• **YOUR ASSIGNMENT**: Transcribe the records below exactly, from their first line through the line containing "def runActs : List Act → State → Ran". Omit every line after it.

###

-- ==== Sys2Proof/Machine/Sequencer.lean ====
section
/-! DEFINITION. How the Session runs an operation (10_state.md R30, 00_scope.md R18): the pseudocode of an operation as a list of
statements, run to its end in one step, or one statement at a time from BUSY(op, k). -/

namespace Sys2Proof.Machine

open Sys2Proof

/-- A state write of the Session; an issued transport word writes no Session state. -/
def Act.write : Act → State → State
  | .issue _, s => s
  | .setCursorX x, s => s.withCursorX x
  | .setCursorY y, s => s.withCursorY y
  | .setImpliedNl v, s => s.withImpliedNl v
  | .setD v, s => s.writeD v
  | .setC v, s => s.writeC v
  | .setB v, s => s.writeB v

/-- One statement: the Adapter runs an issued word to its end before the Session goes on (40_transport.md R83). -/
def runAct : Act → State → Ran
  | .issue p, s => runPrim p s
  | a, s => .done (a.write s)

/-- The statements of an operation, top to bottom; a `raise` ends it (R18). -/
def runActs : List Act → State → Ran
  | [], s => .done s
  | a :: k, s => (runAct a s).andThen (runActs k)

/-- The end of an operation's run: its status delivered, `SEQ <- IDLE` (60_exceptions.md R139). -/
def Ran.completed (r : Ran) : State :=
  r.state.complete r.status

/-- Run the operation in progress to its end. -/
def finish (s : State) : State :=
  match s.seq with
  | .idle => s
  | .busy _ k => (runActs k s).completed

/-- A host request whose checks have passed: taken at `IDLE`, run as `BUSY(op, k)` to its end (R30, log 3); not accepted while
another is in progress (70_reset_and_hazards.md R154, log 9). -/
def perform (op : Instr) (k : List Act) (s : State) : Host.Outcome State Fault Refusal :=
  match s.seq with
  | .idle => .next (finish (s.withSeq (.busy op k)))
  | .busy _ _ => .refused .portNotAccepting

/-- A host request that fails its operand check: the status, and no other effect (60_exceptions.md R136). -/
def reject (e : Status) (s : State) : Host.Outcome State Fault Refusal :=
  match s.seq with
  | .idle => .next (s.complete e)
  | .busy _ _ => .refused .portNotAccepting

/-- One statement of the operation in progress, from `BUSY(op, k)`: at the end of `k` the operation completes with OK; a transport
word goes on the transport port, where the next step takes it; a state write happens (R30, log 3). -/
def advance (op : Instr) (k : List Act) (s : State) : State :=
  match k with
  | [] => s.complete .ok
  | .issue p :: rest => (s.withAdapterPort (some p.word)).withSeq (.busy op rest)
  | a :: rest => (a.write s).withSeq (.busy op rest)

end Sys2Proof.Machine
end

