-- ==== Sys2Proof/Tests/Slice0.lean ====
section
/-! SUPPORT. Tests of the model against the spec's own words and test vectors (95_test_vectors.md), and for every obligation with
hypotheses a witness that meets them. Expected values are copied from the spec's tables, the words from its encodings. -/

namespace Sys2Proof.Tests

open Sys2Proof Sys2Proof.Machine

/-! ## Helpers -/

/-- `n` answers ACK. -/
def acks (n : Nat) : List Answer := List.replicate n .ack

/-- `n` answers ACK and then one ERR. -/
def errAt (n : Nat) : List Answer := acks n ++ [.err]

/-- A state written `(x, y, NL, FLAGS)` as the test vectors write it, with the Transport's answers. -/
def at' (c : Configuration) (x : BitVec 8) (y : BitVec 2) (nl : Bool) (f : BitVec 4) (answers : List Answer) : State :=
  { State.resetWith c with cursorX := x, cursorY := y, impliedNl := nl, flags := f, answers := answers }

/-- The vectors' default configuration, with `ts` = 40. -/
def std : Configuration := Config.standard

/-- A display of another geometry. -/
def geometry (rows cols : Nat) : Configuration := Config.ofGeometry rows cols 0x27 40

/-- `W(b)` answered ACK. -/
def W (b : Byte) : Event := .write 0x27 b .ack

/-- `W(b)!ERR`. -/
def WErr (b : Byte) : Event := .write 0x27 b .err

/-- `T(t)`. -/
def T (t : Nat) : Event := .wait (BitVec.ofNat 20 t)

/-- The state a step ends in. -/
def nextState : Host.Outcome State Fault Refusal → Option State
  | .next t => some t
  | .fault _ => none
  | .refused _ => none

/-- The observation of one operation from an empty trace (00_scope.md R19): statuses, trace, `(x, y, NL, FLAGS)`. -/
structure Seen where
  statuses : List Status
  events : List Event
  x : BitVec 8
  y : BitVec 2
  nl : Bool
  flags : BitVec 4
  deriving DecidableEq, Repr

/-- What is observed of a step. -/
def seen (o : Host.Outcome State Fault Refusal) : Option Seen :=
  (nextState o).map fun t => ⟨t.responses, t.trace, t.cursorX, t.cursorY, t.impliedNl, t.flags⟩

/-- Why a step stops. -/
def refusal : Host.Outcome State Fault Refusal → Option Refusal
  | .next _ => none
  | .fault _ => none
  | .refused r => some r

/-- What a decoder answers, as an option. -/
def decoded (e : Encoded) : Option Instr :=
  match decode e with
  | .ok i => some i
  | .error _ => none

/-- Why a decoder rejects. -/
def rejected (e : Encoded) : Option Reject :=
  match decode e with
  | .ok _ => none
  | .error r => some r

/-! ## WellFormed: an ill-formed configuration for each check of 00_scope.md R16 -/

theorem test_wf_accepts_vectors :
    std.wf = true ∧ (geometry 2 16).wf = true ∧ (geometry 1 40).wf = true ∧ (geometry 2 40).wf = true := by decide

theorem test_rows_legal_refuses : ({ std with rows := 3 } : Configuration).rowsLegal = false
    ∧ ({ std with rows := 3 } : Configuration).wf = false := by decide

theorem test_cols_legal_refuses : ({ std with cols := 0 } : Configuration).colsLegal = false
    ∧ ({ std with cols := 21 } : Configuration).colsLegal = false ∧ (geometry 2 41).colsLegal = false
    ∧ ({ std with cols := 0 } : Configuration).wf = false := by decide

theorem test_addr_legal_refuses : ({ std with devAddr := 0x1F } : Configuration).addrLegal = false
    ∧ ({ std with devAddr := 0x28 } : Configuration).addrLegal = false
    ∧ ({ std with devAddr := 0x28 } : Configuration).wf = false := by decide

theorem test_charmap_keys_refuses :
    ({ std with charmapOverrides := [(0x7F, 1)] } : Configuration).charmapKeys = false
    ∧ ({ std with charmapOverrides := [(0x110000, 1)] } : Configuration).charmapKeys = false
    ∧ ({ std with charmapOverrides := [(0x7F, 1)] } : Configuration).wf = false := by decide

theorem test_charmap_values_refuses :
    ({ std with charmapOverrides := [(0x416, 0x100)] } : Configuration).charmapValues = false
    ∧ ({ std with charmapOverrides := [(0x416, 0x100)] } : Configuration).wf = false := by decide

theorem test_row_base_fits_refuses :
    ({ std with rowBase := ⟨0x00, 0x40, 0x14, 0x6D⟩ } : Configuration).rowBaseFits = false
    ∧ ({ std with rowBase := ⟨0x00, 0x40, 0x14, 0x6D⟩ } : Configuration).wf = false := by decide

theorem test_row_base_disjoint_refuses :
    ({ std with rowBase := ⟨0x00, 0x40, 0x13, 0x54⟩ } : Configuration).rowBaseDisjoint = false
    ∧ ({ std with rowBase := ⟨0x00, 0x40, 0x13, 0x54⟩ } : Configuration).wf = false := by decide

theorem test_settle_legal_refuses : ({ std with tSettleUs := 2 ^ 20 } : Configuration).settleLegal = false
    ∧ ({ std with tSettleUs := 2 ^ 20 } : Configuration).wf = false := by decide

theorem test_charmap_canonical_refuses :
    ({ std with charmapOverrides := [(0x416, 1), (0x416, 2)] } : Configuration).charmapCanonical = false
    ∧ ({ std with charmapOverrides := [(0x416, 1), (0x416, 2)] } : Configuration).wf = false := by decide

/-! ## Decoding: words written out from 30_encoding.md R60 to R68 and R72 -/

theorem test_decode_init : decoded (.request [0x01000000]) = some .init := by decide
theorem test_decode_clear : decoded (.request [0x02000000]) = some .clear := by decide
theorem test_decode_putchar : decoded (.request [0x03000048]) = some (.putchar 0x48)
    ∧ decoded (.request [0x031FFFFF]) = some (.putchar 0x1FFFFF) := by decide
theorem test_decode_moveto : decoded (.request [0x04000D00]) = some (.moveto 13 0)
    ∧ decoded (.request [0x04000501]) = some (.moveto 5 1) := by decide
theorem test_decode_setbl : decoded (.request [0x05000001]) = some (.setbl true)
    ∧ decoded (.request [0x05000000]) = some (.setbl false) := by decide
theorem test_decode_setdisp : decoded (.request [0x06000001]) = some (.setdisp true) := by decide
theorem test_decode_setcursor : decoded (.request [0x07000001]) = some (.setcursor true) := by decide
theorem test_decode_setblink : decoded (.request [0x08000000]) = some (.setblink false) := by decide
theorem test_decode_glyph : decoded (.request [0x09000003, 0x1F1F0A00, 0x0000040E])
    = some (.glyph 3 #v[0x00, 0x0A, 0x1F, 0x1F, 0x0E, 0x04, 0x00, 0x00]) := by decide
theorem test_decode_tWrinit : decoded (.transport 0x000003) = some (.tWrinit 3) := by decide
theorem test_decode_tWrcmd : decoded (.transport 0x100028) = some (.tWrcmd 0x28) := by decide
theorem test_decode_tWrdata : decoded (.transport 0x200048) = some (.tWrdata 0x48) := by decide
theorem test_decode_tSetbl : decoded (.transport 0x300001) = some (.tSetbl true) := by decide
theorem test_decode_tWait : decoded (.transport 0x404E20) = some (.tWait 20000) := by decide

/-- The rejections of 95_test_vectors.md 2.1, and the reserved kinds and values of R72. -/
theorem test_decode_rejects : rejected (.request [0x00000000]) = some .reservedOpcode
    ∧ rejected (.request [0x0A000000]) = some .reservedOpcode ∧ rejected (.request [0xFF000041]) = some .reservedOpcode
    ∧ rejected (.request [0x01000001]) = some .reservedOperandBits
    ∧ rejected (.request [0x02800000]) = some .reservedOperandBits
    ∧ rejected (.request [0x03200041]) = some .reservedOperandBits
    ∧ rejected (.request [0x04010000]) = some .reservedOperandBits
    ∧ rejected (.request [0x05000002]) = some .reservedOperandBits
    ∧ rejected (.request [0x08000003]) = some .reservedOperandBits
    ∧ rejected (.request [0x09000100, 0, 0]) = some .reservedOperandBits
    ∧ rejected (.request [0x09000003, 0]) = some .wordsMissing ∧ rejected (.request [0x01000000, 0]) = some .wordsLeftOver
    ∧ rejected (.transport 0x500000) = some .reservedKind ∧ rejected (.transport 0x000013) = some .reservedValueBits := by
  decide

/-- Every row's `match` value, at the table's width, decodes to the row's instruction. -/
theorem test_decodeTableWord :
    [(32, 0x01000000), (32, 0x02000000), (32, 0x03000000), (32, 0x04000000), (32, 0x05000000), (32, 0x06000000),
      (32, 0x07000000), (32, 0x08000000), (96, 0x09000000), (24, 0x000000), (24, 0x100000), (24, 0x200000), (24, 0x300000),
      (24, 0x400000)].map (fun r => decodeTableWord r.1 r.2)
      = [some .init, some .clear, some (.putchar 0), some (.moveto 0 0), some (.setbl false), some (.setdisp false),
        some (.setcursor false), some (.setblink false), some (.glyph 0 #v[0, 0, 0, 0, 0, 0, 0, 0]), some (.tWrinit 0),
        some (.tWrcmd 0), some (.tWrdata 0), some (.tSetbl false), some (.tWait 0)] := by decide

/-! ## The host requests (95_test_vectors.md 1.8, 2.3 to 2.7) -/

theorem test_init_from_reset : seen (exec .init (at' std 0 0 false 0x8 (acks 25)))
    = some ⟨[.ok], [W 0x08, T 20000, W 0x3C, W 0x38, T 5000, W 0x3C, W 0x38, T 1000, W 0x3C, W 0x38, T 1000, W 0x2C, W 0x28,
        T 1000, W 0x2C, W 0x28, W 0x8C, W 0x88, T 40, W 0x0C, W 0x08, W 0x6C, W 0x68, T 40, W 0x0C, W 0x08, W 0xCC, W 0xC8,
        T 40, W 0x0C, W 0x08, W 0x1C, W 0x18, T 5000], 0, 0, false, 0xC⟩ := by decide

theorem test_init_err_at_write_18 : seen (exec .init (at' std 3 0 true 0x8 (errAt 17)))
    = some ⟨[.transportError], [W 0x08, T 20000, W 0x3C, W 0x38, T 5000, W 0x3C, W 0x38, T 1000, W 0x3C, W 0x38, T 1000,
        W 0x2C, W 0x28, T 1000, W 0x2C, W 0x28, W 0x8C, W 0x88, T 40, W 0x0C, W 0x08, W 0x6C, W 0x68, T 40, WErr 0x0C],
        3, 0, true, 0xC⟩ := by decide

theorem test_clear : seen (exec .clear (at' std 7 2 true 0xC (acks 4)))
    = some ⟨[.ok], [W 0x0C, W 0x08, W 0x1C, W 0x18, T 5000], 0, 0, false, 0xC⟩ := by decide

theorem test_clear_err_at_write_4 : seen (exec .clear (at' std 3 3 true 0x8 (errAt 3)))
    = some ⟨[.transportError], [W 0x0C, W 0x08, W 0x1C, WErr 0x18], 3, 3, true, 0x8⟩ := by decide

theorem test_moveto : seen (exec (.moveto 3 3) (at' std 0 1 true 0xC (acks 4)))
      = some ⟨[.ok], [W 0xDC, W 0xD8, W 0x7C, W 0x78, T 40], 3, 3, true, 0xC⟩
    ∧ seen (exec (.moveto 5 2) (at' std 0 0 false 0x8 (errAt 2)))
      = some ⟨[.transportError], [W 0x9C, W 0x98, WErr 0x9C], 5, 2, false, 0x8⟩ := by decide

theorem test_moveto_outside : seen (exec (.moveto 20 0) (at' std 0 2 false 0x8 []))
      = some ⟨[.invalidPosition], [], 0, 2, false, 0x8⟩
    ∧ seen (exec (.moveto 0 2) (at' (geometry 2 16) 15 1 false 0x8 [])) = some ⟨[.invalidPosition], [], 15, 1, false, 0x8⟩ := by
  decide

theorem test_putchar_character : seen (exec (.putchar 0x5A) (at' std 19 3 false 0xC (acks 8)))
      = some ⟨[.ok], [W 0x5D, W 0x59, W 0xAD, W 0xA9, T 40, W 0x8C, W 0x88, W 0x0C, W 0x08, T 40], 0, 0, true, 0xC⟩
    ∧ seen (exec (.putchar 0x41) (at' std 19 0 false 0x8 (errAt 4)))
      = some ⟨[.transportError], [W 0x4D, W 0x49, W 0x1D, W 0x19, T 40, WErr 0xCC], 0, 1, true, 0x8⟩
    ∧ seen (exec (.putchar 0x416) (at' { std with charmapOverrides := [(0x416, 0x01)] } 1 0 false 0xC (acks 8)))
      = some ⟨[.ok], [W 0x0D, W 0x09, W 0x1D, W 0x19, T 40, W 0x8C, W 0x88, W 0x2C, W 0x28, T 40], 2, 0, false, 0xC⟩
    ∧ seen (exec (.putchar 0x110000) (at' std 2 0 false 0xC [])) = some ⟨[.invalidCharacter], [], 2, 0, false, 0xC⟩ := by
  decide

theorem test_putchar_lineFeed : seen (exec (.putchar 0x0A) (at' std 7 3 false 0xC (acks 4)))
      = some ⟨[.ok], [W 0x8C, W 0x88, W 0x0C, W 0x08, T 40], 0, 0, false, 0xC⟩
    ∧ seen (exec (.putchar 0x0A) (at' std 1 1 true 0xC [])) = some ⟨[.ok], [], 1, 1, false, 0xC⟩ := by decide

theorem test_setbl : seen (exec (.setbl true) (at' std 0 0 false 0xE (acks 1))) = some ⟨[.ok], [W 0x08], 0, 0, false, 0xE⟩
    ∧ seen (exec (.setbl false) (at' std 0 0 false 0xC (errAt 0)))
      = some ⟨[.transportError], [WErr 0x00], 0, 0, false, 0x4⟩ := by decide
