-- ==== Sys2Proof/Machine/Sha256.lean ====
section
/-! DEFINITION. SHA-256 (R200 to R202), the key stretcher (R204) and the commands SHA256 and KDF (R203, R204). -/
namespace Sys2Proof.Machine

/-- The constants `K[0..64)` of R202. -/
def shaK : List Word :=
  [0x428A2F98, 0x71374491, 0xB5C0FBCF, 0xE9B5DBA5, 0x3956C25B, 0x59F111F1, 0x923F82A4, 0xAB1C5ED5,
   0xD807AA98, 0x12835B01, 0x243185BE, 0x550C7DC3, 0x72BE5D74, 0x80DEB1FE, 0x9BDC06A7, 0xC19BF174,
   0xE49B69C1, 0xEFBE4786, 0x0FC19DC6, 0x240CA1CC, 0x2DE92C6F, 0x4A7484AA, 0x5CB0A9DC, 0x76F988DA,
   0x983E5152, 0xA831C66D, 0xB00327C8, 0xBF597FC7, 0xC6E00BF3, 0xD5A79147, 0x06CA6351, 0x14292967] ++
  [0x27B70A85, 0x2E1B2138, 0x4D2C6DFC, 0x53380D13, 0x650A7354, 0x766A0ABB, 0x81C2C92E, 0x92722C85,
   0xA2BFE8A1, 0xA81A664B, 0xC24B8B70, 0xC76C51A3, 0xD192E819, 0xD6990624, 0xF40E3585, 0x106AA070,
   0x19A4C116, 0x1E376C08, 0x2748774C, 0x34B0BCB5, 0x391C0CB3, 0x4ED8AA4A, 0x5B9CCA4F, 0x682E6FF3,
   0x748F82EE, 0x78A5636F, 0x84C87814, 0x8CC70208, 0x90BEFFFA, 0xA4506CEB, 0xBEF9A3F7, 0xC67178F2]

/-- The initial chaining value `H0` of R202. -/
def shaH0 : HashVal :=
  ⟨0x6A09E667, 0xBB67AE85, 0x3C6EF372, 0xA54FF53A, 0x510E527F, 0x9B05688C, 0x1F83D9AB, 0x5BE0CD19⟩

/-- `Ch` of R202. -/
def shaCh (x y z : Word) : Word := (x &&& y) ^^^ (~~~x &&& z)
/-- `Maj` of R202. -/
def shaMaj (x y z : Word) : Word := (x &&& y) ^^^ (x &&& z) ^^^ (y &&& z)
/-- `Σ0` of R202. -/
def shaBigSigma0 (x : Word) : Word := x.rotateRight 2 ^^^ x.rotateRight 13 ^^^ x.rotateRight 22
/-- `Σ1` of R202. -/
def shaBigSigma1 (x : Word) : Word := x.rotateRight 6 ^^^ x.rotateRight 11 ^^^ x.rotateRight 25
/-- `σ0` of R202. -/
def shaSigma0 (x : Word) : Word := x.rotateRight 7 ^^^ x.rotateRight 18 ^^^ (x >>> 3)
/-- `σ1` of R202. -/
def shaSigma1 (x : Word) : Word := x.rotateRight 17 ^^^ x.rotateRight 19 ^^^ (x >>> 10)

/-- The words `W[0..16)` of a block (R202). -/
def shaBlockWords (B : List Byte) : List Word := (List.range 16).map fun t => be32 (slice B (4 * t) 4)

/-- `n` more schedule words on top of a list that holds the words so far, the last one first: the head is W[t-1], so
W[t-2], W[t-7], W[t-15] and W[t-16] stand at 1, 6, 14 and 15 (R202). -/
def shaExtend : Nat → List Word → List Word
  | 0, ws => ws
  | n + 1, ws =>
    shaExtend n ((shaSigma1 (ws.getD 1 0) + ws.getD 6 0 + shaSigma0 (ws.getD 14 0) + ws.getD 15 0) :: ws)

/-- The schedule `W[0..64)` of a block (R202). -/
def shaSchedule (B : List Byte) : List Word := (shaExtend 48 (shaBlockWords B).reverse).reverse

/-- One round of R202 on `(a, ..., h)` with `(K[t], W[t])`. -/
def shaRound (v : HashVal) (kw : Word × Word) : HashVal :=
  let T1 := v.h7 + shaBigSigma1 v.h4 + shaCh v.h4 v.h5 v.h6 + kw.1 + kw.2
  let T2 := shaBigSigma0 v.h0 + shaMaj v.h0 v.h1 v.h2
  ⟨T1 + T2, v.h0, v.h1, v.h2, v.h3 + T1, v.h4, v.h5, v.h6⟩

/-- Word by word addition of two chaining values (R202). -/
def HashVal.add (x y : HashVal) : HashVal :=
  ⟨x.h0 + y.h0, x.h1 + y.h1, x.h2 + y.h2, x.h3 + y.h3, x.h4 + y.h4, x.h5 + y.h5, x.h6 + y.h6, x.h7 + y.h7⟩

/-- `Compress(H, B)` of R202. -/
def shaCompress (H : HashVal) (B : List Byte) : HashVal := H.add ((shaK.zip (shaSchedule B)).foldl shaRound H)

/-- Compress a list of blocks, in order (R201). -/
def shaCompressAll (H : HashVal) (Bs : List (List Byte)) : HashVal := Bs.foldl shaCompress H

/-- The 32 bytes of a chaining value, big-endian (R200). -/
def HashVal.bytes (H : HashVal) : List Byte :=
  BE32 H.h0 ++ BE32 H.h1 ++ BE32 H.h2 ++ BE32 H.h3 ++ BE32 H.h4 ++ BE32 H.h5 ++ BE32 H.h6 ++ BE32 H.h7

/-- `Init()` of R201. -/
def ShaStream.init : ShaStream := { Hs := shaH0, pend := [], tot := 0 }

/-- `Update(st, d)` of R201: every whole 64-byte block of `pend ‖ d` is compressed and the rest stays pending. -/
def ShaStream.update (st : ShaStream) (d : List Byte) : ShaStream :=
  let p := st.pend ++ d
  { Hs := shaCompressAll st.Hs (blocks 64 (p.length / 64) p)
    pend := p.drop (64 * (p.length / 64))
    tot := st.tot + d.length }

/-- The least `z` with `(n + 1 + z + 8) mod 64 = 0`, for a pending length `n` (R201). -/
def shaPadZeros (n : Nat) : Nat := (119 - n % 64) % 64

/-- The padded rest of a message: `pend ‖ 80 ‖ 0^z ‖ BE64((8·tot) mod 2^64)` (R201). -/
def ShaStream.padded (st : ShaStream) : List Byte :=
  st.pend ++ [0x80] ++ zeros (shaPadZeros st.pend.length) ++ BE64 (BitVec.ofNat 64 (8 * st.tot))

/-- `Final(st)` of R201. -/
def ShaStream.final (st : ShaStream) : List Byte :=
  (shaCompressAll st.Hs (blocks 64 (st.padded.length / 64) st.padded)).bytes

/-- `SHA256(m)` of R200. -/
def sha256 (m : List Byte) : List Byte := (ShaStream.init.update m).final

/-- `SHA256` applied `n` times (R204). -/
def sha256Iter : Nat → List Byte → List Byte
  | 0, x => x
  | n + 1, x => sha256Iter n (sha256 x)

/-- `makeInternalKey(passphrase, salt, iterations)` of R204. -/
def stretchKey (pass salt : List Byte) (it : Nat) : List Byte := sha256Iter it (sha256 (pass ++ salt))

/-- SHA256 (R203). -/
def execSha256 (s : State) : Res :=
  unlocked s <|
    if ¬s.inBounds s.src s.len.toNat then raise .outOfBounds s
    else if ¬s.inBounds s.dst 32 then raise .outOfBounds s
    else withBytes s s.src.toNat s.len.toNat fun m => succeed (s.write s.dst.toNat (sha256 m))

/-- KDF (R204). -/
def execKdf (s : State) : Res :=
  unlocked s <|
    if s.arg2.toNat < Config.iterMin then raise .invalidParameter s
    else if ¬s.inBounds s.src s.len.toNat then raise .outOfBounds s
    else if ¬s.inBounds s.arg0 s.arg1.toNat then raise .outOfBounds s
    else if ¬s.inBounds s.dst 32 then raise .outOfBounds s
    else withBytes s s.src.toNat s.len.toNat fun pass =>
      withBytes s s.arg0.toNat s.arg1.toNat fun salt => succeed (s.write s.dst.toNat (stretchKey pass salt s.arg2.toNat))

end Sys2Proof.Machine
end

###

• **WRITTEN SOLUTION**:
-- ==== Sys2Proof/Machine/Sequencer.lean ====
section
/-! DEFINITION. How the Session runs an operation (10_state.md R30, 00_scope.md R18): the pseudocode of an operation as a list of
statements, run to its end in one step, or one statement at a time from BUSY(op, k). -/

namespace Sys2Proof.Machine

open Sys2Proof

/-- A state write of the Session; an issued transport word writes no Session state. -/
def Act.write : Act → State → State
  | .issue _, s => s
  | .setCursorX x, s => s.withCursorX x
  | .setCursorY y, s => s.withCursorY y
  | .setImpliedNl v, s => s.withImpliedNl v
  | .setD v, s => s.writeD v
  | .setC v, s => s.writeC v
  | .setB v, s => s.writeB v

/-- One statement: the Adapter runs an issued word to its end before the Session goes on (40_transport.md R83). -/
def runAct : Act → State → Ran
  | .issue p, s => runPrim p s
  | a, s => .done (a.write s)

/-- The statements of an operation, top to bottom; a `raise` ends it (R18). -/
def runActs : List Act → State → Ran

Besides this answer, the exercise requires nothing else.